*WORK TASK*: Give back exactly the stretch of data below from the line holding "operand decides who" through the line holding "fence table as", both ends included, and leave the remaining lines out.
= = = =
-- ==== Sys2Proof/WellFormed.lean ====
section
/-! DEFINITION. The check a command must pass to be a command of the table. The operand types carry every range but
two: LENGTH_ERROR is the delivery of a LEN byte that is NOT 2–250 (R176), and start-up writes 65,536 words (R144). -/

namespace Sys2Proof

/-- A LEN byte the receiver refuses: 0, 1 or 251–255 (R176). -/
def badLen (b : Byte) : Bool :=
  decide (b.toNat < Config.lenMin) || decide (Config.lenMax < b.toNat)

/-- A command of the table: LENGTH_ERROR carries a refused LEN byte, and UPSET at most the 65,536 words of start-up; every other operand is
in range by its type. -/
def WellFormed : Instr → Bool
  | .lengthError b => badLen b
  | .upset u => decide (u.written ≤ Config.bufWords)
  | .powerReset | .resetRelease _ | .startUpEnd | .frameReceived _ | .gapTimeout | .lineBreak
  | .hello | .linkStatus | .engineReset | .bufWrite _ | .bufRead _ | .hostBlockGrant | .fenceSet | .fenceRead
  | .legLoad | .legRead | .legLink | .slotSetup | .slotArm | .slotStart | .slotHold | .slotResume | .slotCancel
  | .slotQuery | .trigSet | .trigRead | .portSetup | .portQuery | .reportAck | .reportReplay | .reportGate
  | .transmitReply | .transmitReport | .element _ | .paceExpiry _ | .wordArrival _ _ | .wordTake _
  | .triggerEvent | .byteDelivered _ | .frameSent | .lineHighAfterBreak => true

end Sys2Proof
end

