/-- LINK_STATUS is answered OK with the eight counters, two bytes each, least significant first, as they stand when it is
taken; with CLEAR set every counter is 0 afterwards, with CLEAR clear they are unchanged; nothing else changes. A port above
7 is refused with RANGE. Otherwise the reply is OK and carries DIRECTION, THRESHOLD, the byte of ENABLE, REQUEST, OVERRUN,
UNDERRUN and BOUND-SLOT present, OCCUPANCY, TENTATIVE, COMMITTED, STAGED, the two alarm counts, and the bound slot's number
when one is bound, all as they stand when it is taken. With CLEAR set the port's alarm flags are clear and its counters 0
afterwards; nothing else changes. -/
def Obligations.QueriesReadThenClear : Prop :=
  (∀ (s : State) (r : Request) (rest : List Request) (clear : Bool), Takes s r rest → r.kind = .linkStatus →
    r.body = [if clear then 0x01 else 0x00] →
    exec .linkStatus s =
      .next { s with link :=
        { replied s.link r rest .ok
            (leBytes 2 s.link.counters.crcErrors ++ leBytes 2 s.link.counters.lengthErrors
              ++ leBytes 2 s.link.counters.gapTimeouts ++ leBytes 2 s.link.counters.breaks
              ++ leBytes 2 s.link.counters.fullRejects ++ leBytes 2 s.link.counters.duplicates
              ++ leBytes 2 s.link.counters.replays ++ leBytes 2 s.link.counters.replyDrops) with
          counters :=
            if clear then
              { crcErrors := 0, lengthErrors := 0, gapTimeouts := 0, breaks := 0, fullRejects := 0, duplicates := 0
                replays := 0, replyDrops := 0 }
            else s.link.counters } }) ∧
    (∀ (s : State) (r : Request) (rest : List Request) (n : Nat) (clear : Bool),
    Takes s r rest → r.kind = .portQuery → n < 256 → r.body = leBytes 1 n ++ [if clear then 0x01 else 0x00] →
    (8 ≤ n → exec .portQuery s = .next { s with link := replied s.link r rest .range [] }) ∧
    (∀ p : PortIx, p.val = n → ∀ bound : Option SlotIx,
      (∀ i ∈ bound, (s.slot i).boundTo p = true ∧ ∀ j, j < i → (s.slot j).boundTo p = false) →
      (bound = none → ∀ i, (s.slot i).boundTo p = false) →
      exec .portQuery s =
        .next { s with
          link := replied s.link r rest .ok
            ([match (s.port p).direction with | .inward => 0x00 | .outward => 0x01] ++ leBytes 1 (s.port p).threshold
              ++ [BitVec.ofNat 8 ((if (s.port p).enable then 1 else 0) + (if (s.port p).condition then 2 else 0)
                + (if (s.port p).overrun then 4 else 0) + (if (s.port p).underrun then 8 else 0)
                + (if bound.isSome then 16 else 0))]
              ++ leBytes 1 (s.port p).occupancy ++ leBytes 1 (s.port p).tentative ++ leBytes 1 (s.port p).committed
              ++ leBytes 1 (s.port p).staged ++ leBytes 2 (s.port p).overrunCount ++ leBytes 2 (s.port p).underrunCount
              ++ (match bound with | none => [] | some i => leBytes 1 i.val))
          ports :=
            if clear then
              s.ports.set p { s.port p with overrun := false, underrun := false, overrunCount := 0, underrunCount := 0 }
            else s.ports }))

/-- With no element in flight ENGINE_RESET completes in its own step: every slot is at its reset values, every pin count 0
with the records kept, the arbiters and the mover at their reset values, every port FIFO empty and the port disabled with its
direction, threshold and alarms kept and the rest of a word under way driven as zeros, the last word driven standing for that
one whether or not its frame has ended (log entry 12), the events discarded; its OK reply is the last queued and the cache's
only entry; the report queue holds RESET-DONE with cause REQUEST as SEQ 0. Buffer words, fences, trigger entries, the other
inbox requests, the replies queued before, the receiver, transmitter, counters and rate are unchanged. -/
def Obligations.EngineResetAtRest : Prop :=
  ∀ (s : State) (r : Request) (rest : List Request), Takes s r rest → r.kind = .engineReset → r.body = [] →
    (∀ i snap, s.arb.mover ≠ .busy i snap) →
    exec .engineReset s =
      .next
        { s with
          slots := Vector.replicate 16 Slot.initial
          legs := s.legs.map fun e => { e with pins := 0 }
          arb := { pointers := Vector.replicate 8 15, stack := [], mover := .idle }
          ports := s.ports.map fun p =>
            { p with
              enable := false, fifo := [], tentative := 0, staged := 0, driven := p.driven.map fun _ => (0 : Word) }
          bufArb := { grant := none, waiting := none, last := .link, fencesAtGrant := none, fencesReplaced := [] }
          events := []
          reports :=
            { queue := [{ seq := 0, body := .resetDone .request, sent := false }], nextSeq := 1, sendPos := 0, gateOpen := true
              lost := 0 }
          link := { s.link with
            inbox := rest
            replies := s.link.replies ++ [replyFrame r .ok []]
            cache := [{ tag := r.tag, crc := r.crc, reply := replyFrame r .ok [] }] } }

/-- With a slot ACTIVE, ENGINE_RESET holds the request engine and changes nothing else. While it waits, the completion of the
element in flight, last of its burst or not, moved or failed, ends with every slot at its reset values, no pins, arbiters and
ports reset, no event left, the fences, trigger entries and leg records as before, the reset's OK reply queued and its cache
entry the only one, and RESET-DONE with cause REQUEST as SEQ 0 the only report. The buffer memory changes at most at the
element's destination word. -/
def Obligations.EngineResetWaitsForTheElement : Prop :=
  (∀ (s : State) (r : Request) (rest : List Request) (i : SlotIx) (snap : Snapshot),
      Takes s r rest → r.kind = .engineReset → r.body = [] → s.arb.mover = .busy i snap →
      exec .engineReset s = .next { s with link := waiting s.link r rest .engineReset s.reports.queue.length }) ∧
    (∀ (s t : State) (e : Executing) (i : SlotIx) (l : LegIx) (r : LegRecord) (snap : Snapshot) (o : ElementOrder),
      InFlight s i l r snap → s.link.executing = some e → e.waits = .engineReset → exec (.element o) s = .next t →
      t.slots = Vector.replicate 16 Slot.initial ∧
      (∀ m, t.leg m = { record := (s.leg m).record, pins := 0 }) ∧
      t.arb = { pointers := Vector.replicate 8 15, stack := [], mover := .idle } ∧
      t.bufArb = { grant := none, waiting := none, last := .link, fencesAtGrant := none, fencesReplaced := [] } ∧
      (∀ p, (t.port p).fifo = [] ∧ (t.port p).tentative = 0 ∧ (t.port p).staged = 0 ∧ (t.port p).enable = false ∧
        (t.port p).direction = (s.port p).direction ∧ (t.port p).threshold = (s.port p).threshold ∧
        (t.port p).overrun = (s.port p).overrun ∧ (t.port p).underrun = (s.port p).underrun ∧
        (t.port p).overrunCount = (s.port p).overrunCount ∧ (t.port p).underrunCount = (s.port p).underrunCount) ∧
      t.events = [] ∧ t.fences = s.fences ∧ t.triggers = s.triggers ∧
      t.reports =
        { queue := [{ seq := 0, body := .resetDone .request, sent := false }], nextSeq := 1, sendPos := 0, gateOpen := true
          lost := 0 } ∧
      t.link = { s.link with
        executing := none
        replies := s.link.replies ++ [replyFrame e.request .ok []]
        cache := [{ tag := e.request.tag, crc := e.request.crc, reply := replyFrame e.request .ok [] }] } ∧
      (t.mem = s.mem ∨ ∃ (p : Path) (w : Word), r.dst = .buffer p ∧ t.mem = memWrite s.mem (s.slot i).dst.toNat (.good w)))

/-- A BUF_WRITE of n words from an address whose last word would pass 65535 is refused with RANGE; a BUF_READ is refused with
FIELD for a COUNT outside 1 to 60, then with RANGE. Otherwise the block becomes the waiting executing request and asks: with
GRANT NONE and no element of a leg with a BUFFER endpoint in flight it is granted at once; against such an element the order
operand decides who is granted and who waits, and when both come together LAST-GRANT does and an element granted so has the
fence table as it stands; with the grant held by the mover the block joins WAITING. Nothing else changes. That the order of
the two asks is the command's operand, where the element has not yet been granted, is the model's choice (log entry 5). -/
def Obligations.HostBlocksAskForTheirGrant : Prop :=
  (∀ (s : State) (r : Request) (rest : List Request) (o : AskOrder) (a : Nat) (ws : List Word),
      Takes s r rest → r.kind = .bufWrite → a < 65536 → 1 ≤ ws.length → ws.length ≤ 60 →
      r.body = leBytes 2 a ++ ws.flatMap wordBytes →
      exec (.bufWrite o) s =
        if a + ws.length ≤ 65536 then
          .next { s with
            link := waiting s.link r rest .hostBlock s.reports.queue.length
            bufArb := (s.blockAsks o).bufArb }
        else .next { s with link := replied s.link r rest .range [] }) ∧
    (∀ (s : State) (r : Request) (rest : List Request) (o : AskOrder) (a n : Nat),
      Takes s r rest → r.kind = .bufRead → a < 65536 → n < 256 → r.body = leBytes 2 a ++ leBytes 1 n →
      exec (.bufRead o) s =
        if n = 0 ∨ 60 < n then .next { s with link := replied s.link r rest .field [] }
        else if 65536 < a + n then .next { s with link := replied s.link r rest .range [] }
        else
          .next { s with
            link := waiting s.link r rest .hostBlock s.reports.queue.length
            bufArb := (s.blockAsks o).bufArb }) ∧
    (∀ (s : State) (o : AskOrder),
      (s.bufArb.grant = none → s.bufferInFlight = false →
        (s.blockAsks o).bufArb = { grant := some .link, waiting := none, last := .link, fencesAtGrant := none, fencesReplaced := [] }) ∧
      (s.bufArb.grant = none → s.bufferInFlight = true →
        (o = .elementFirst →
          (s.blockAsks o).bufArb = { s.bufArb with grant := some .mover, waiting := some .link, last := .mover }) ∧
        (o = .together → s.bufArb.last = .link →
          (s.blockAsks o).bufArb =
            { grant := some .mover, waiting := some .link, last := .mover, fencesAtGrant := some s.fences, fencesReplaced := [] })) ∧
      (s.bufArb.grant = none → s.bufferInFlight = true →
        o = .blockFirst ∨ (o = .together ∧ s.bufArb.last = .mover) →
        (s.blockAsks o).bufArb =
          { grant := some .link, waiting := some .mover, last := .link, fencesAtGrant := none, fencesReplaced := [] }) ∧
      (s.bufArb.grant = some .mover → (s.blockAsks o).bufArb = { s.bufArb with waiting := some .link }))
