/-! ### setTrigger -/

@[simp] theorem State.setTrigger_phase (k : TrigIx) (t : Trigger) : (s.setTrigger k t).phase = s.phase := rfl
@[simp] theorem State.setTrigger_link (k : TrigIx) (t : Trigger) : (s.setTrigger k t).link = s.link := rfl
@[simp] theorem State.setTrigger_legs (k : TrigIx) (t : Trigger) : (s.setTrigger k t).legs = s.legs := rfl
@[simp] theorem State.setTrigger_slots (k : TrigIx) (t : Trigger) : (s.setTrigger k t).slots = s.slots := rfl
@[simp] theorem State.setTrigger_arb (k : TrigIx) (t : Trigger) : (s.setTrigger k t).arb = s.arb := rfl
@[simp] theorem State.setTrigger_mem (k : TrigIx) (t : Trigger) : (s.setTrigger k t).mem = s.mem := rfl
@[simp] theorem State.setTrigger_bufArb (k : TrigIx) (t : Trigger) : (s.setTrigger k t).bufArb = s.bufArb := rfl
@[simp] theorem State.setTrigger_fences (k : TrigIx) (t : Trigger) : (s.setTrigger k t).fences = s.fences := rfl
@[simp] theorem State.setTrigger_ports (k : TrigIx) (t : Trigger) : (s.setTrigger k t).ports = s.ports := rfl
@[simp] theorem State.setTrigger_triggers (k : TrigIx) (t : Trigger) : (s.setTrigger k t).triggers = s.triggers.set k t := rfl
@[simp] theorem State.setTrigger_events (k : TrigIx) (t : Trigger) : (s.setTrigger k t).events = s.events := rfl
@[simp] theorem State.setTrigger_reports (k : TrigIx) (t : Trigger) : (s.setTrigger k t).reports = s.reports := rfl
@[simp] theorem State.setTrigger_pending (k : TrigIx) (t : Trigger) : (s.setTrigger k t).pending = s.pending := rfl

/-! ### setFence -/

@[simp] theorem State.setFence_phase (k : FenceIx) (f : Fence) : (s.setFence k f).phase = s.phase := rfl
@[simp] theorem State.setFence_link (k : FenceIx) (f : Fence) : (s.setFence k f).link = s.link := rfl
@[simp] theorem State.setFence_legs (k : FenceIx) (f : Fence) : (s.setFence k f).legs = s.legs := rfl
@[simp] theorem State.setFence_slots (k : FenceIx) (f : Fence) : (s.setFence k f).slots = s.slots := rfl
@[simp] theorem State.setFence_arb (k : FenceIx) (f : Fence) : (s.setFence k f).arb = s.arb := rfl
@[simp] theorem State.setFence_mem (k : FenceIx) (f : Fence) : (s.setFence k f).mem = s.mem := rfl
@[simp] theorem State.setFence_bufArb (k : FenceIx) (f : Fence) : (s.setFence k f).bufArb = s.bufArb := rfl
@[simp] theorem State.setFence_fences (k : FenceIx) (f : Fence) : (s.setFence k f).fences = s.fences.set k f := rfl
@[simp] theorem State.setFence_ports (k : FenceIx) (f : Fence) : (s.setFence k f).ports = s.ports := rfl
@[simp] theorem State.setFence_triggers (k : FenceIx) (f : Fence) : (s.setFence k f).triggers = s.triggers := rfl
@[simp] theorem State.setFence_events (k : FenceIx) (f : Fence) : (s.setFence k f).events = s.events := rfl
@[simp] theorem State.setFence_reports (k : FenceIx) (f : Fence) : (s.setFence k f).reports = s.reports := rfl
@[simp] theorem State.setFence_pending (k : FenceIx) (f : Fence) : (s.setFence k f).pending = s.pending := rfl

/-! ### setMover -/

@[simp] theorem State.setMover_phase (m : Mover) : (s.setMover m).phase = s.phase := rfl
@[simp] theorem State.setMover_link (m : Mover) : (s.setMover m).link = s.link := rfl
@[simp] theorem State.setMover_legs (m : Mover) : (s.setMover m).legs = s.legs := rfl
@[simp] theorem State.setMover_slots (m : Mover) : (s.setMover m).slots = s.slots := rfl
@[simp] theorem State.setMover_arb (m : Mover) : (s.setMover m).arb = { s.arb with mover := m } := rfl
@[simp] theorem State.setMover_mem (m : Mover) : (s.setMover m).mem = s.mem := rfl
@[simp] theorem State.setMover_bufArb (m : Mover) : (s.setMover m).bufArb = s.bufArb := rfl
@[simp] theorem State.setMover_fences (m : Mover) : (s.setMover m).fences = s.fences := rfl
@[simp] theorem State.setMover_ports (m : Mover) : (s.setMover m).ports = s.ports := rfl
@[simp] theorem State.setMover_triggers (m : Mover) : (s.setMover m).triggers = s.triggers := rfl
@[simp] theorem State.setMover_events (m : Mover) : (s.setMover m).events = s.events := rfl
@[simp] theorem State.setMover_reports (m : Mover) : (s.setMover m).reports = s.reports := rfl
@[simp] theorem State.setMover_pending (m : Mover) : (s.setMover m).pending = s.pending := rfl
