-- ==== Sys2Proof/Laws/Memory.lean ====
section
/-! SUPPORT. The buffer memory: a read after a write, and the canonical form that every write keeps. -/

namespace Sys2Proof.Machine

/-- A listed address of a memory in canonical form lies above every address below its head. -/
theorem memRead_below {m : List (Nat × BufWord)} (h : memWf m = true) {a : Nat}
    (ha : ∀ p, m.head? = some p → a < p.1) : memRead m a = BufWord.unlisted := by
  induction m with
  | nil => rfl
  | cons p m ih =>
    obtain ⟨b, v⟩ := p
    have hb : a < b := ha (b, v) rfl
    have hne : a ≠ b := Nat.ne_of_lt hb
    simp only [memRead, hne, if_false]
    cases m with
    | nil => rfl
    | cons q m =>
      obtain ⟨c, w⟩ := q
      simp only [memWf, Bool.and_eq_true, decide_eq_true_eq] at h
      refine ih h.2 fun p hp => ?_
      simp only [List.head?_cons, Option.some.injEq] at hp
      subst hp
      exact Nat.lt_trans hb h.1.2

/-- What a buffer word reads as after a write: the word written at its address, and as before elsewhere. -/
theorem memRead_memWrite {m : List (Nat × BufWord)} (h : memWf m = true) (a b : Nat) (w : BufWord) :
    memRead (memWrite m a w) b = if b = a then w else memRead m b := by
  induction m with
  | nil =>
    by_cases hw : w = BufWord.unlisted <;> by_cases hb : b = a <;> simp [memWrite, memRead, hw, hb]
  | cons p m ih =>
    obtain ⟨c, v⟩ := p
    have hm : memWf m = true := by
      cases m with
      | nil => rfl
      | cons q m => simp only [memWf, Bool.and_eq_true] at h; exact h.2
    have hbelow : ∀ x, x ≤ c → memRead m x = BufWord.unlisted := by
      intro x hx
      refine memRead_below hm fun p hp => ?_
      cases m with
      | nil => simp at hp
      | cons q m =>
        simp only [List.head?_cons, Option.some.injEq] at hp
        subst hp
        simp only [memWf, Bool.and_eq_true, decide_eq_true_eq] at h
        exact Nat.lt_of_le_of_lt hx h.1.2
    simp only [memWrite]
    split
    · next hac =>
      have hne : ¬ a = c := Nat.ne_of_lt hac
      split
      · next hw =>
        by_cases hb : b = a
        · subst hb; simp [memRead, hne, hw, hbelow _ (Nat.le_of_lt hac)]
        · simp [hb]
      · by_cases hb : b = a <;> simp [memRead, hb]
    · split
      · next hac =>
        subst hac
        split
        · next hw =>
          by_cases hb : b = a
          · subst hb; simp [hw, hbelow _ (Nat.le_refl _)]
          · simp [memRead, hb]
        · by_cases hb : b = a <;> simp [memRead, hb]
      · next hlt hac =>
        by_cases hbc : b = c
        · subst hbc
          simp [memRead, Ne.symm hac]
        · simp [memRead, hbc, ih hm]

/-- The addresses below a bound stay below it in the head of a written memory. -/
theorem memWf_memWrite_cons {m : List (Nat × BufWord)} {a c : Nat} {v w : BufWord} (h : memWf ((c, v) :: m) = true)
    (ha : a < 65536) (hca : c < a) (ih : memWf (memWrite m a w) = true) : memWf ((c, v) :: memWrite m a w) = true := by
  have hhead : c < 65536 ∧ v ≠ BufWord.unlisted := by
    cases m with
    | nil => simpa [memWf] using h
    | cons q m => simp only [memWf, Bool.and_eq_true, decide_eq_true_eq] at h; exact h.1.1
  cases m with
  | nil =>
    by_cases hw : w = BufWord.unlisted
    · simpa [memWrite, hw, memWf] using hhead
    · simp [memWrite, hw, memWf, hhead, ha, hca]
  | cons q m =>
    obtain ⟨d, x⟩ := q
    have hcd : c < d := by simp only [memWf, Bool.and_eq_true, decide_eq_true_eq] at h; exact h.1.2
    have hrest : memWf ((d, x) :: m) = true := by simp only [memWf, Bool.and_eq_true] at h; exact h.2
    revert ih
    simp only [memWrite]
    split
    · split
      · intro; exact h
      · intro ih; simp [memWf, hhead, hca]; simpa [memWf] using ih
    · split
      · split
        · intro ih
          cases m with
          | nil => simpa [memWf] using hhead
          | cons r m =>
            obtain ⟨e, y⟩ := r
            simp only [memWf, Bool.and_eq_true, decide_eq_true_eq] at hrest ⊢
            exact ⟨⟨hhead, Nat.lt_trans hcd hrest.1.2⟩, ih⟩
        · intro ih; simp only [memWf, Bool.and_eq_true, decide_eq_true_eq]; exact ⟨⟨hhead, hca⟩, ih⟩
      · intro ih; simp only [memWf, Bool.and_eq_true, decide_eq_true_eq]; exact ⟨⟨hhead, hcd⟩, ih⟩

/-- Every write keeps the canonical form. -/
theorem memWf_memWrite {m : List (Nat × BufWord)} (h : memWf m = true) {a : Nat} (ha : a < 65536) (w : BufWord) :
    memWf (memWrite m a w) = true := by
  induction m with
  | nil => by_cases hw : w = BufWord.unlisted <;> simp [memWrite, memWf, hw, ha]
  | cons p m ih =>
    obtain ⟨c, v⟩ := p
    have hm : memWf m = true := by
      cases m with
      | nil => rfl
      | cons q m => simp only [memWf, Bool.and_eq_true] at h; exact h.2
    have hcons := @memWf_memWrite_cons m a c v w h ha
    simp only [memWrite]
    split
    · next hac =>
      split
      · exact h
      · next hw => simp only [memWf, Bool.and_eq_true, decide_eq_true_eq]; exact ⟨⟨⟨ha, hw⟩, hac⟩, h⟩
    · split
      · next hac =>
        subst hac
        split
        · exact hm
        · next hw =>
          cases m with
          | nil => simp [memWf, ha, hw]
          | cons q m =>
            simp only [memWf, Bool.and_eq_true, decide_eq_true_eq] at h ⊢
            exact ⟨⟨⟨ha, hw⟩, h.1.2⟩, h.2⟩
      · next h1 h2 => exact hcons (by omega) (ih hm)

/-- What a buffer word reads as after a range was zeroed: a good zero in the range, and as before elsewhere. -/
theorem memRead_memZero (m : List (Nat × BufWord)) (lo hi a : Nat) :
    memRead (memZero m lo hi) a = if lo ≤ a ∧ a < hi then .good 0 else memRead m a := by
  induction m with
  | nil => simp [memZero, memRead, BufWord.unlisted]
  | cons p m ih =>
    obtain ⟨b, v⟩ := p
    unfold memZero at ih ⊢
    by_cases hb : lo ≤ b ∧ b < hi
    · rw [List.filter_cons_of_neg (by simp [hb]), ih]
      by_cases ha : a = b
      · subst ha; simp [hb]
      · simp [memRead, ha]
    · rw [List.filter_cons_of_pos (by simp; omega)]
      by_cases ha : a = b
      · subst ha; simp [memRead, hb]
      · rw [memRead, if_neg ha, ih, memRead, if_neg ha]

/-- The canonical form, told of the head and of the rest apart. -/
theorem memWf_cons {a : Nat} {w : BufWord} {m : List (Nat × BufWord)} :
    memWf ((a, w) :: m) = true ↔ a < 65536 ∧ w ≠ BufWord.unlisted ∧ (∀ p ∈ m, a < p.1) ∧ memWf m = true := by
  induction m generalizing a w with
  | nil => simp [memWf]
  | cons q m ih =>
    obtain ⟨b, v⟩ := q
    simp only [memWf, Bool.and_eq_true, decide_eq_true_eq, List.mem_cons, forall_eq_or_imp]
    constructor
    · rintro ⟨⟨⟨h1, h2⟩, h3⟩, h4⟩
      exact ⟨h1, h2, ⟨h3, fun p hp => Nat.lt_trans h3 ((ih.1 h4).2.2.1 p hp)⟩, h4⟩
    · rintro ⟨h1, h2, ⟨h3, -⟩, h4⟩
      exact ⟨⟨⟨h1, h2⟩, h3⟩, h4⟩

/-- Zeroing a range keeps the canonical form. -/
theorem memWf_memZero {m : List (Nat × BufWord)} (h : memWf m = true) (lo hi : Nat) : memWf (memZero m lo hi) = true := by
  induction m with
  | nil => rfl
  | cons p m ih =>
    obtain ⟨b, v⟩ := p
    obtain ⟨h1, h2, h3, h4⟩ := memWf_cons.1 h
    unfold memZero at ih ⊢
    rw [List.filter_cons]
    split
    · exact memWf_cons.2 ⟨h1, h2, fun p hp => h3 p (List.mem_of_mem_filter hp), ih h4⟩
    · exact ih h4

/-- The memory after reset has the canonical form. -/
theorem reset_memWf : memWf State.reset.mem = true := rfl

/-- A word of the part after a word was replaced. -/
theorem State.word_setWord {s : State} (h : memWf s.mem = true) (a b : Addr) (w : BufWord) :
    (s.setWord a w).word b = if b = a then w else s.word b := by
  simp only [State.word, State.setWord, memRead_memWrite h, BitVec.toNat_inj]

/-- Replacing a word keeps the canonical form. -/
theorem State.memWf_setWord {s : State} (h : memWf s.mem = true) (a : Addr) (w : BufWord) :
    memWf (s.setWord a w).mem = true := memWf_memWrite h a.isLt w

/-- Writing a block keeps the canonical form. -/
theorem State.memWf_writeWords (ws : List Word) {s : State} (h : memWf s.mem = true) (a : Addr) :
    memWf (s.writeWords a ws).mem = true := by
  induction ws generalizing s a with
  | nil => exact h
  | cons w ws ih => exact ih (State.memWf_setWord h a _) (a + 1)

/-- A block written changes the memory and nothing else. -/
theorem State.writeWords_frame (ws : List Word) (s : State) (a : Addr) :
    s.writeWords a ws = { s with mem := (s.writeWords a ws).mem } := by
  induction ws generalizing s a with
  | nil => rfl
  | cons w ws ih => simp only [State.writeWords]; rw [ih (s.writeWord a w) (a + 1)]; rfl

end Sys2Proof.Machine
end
= = = =
*EXERCISE RESULT*:
operand decides who is granted and who waits, and when both come together LAST-GRANT does and an element granted so has the
fence table as it stands; with the grant held by the mover the block joins WAITING. Nothing else changes. That the order of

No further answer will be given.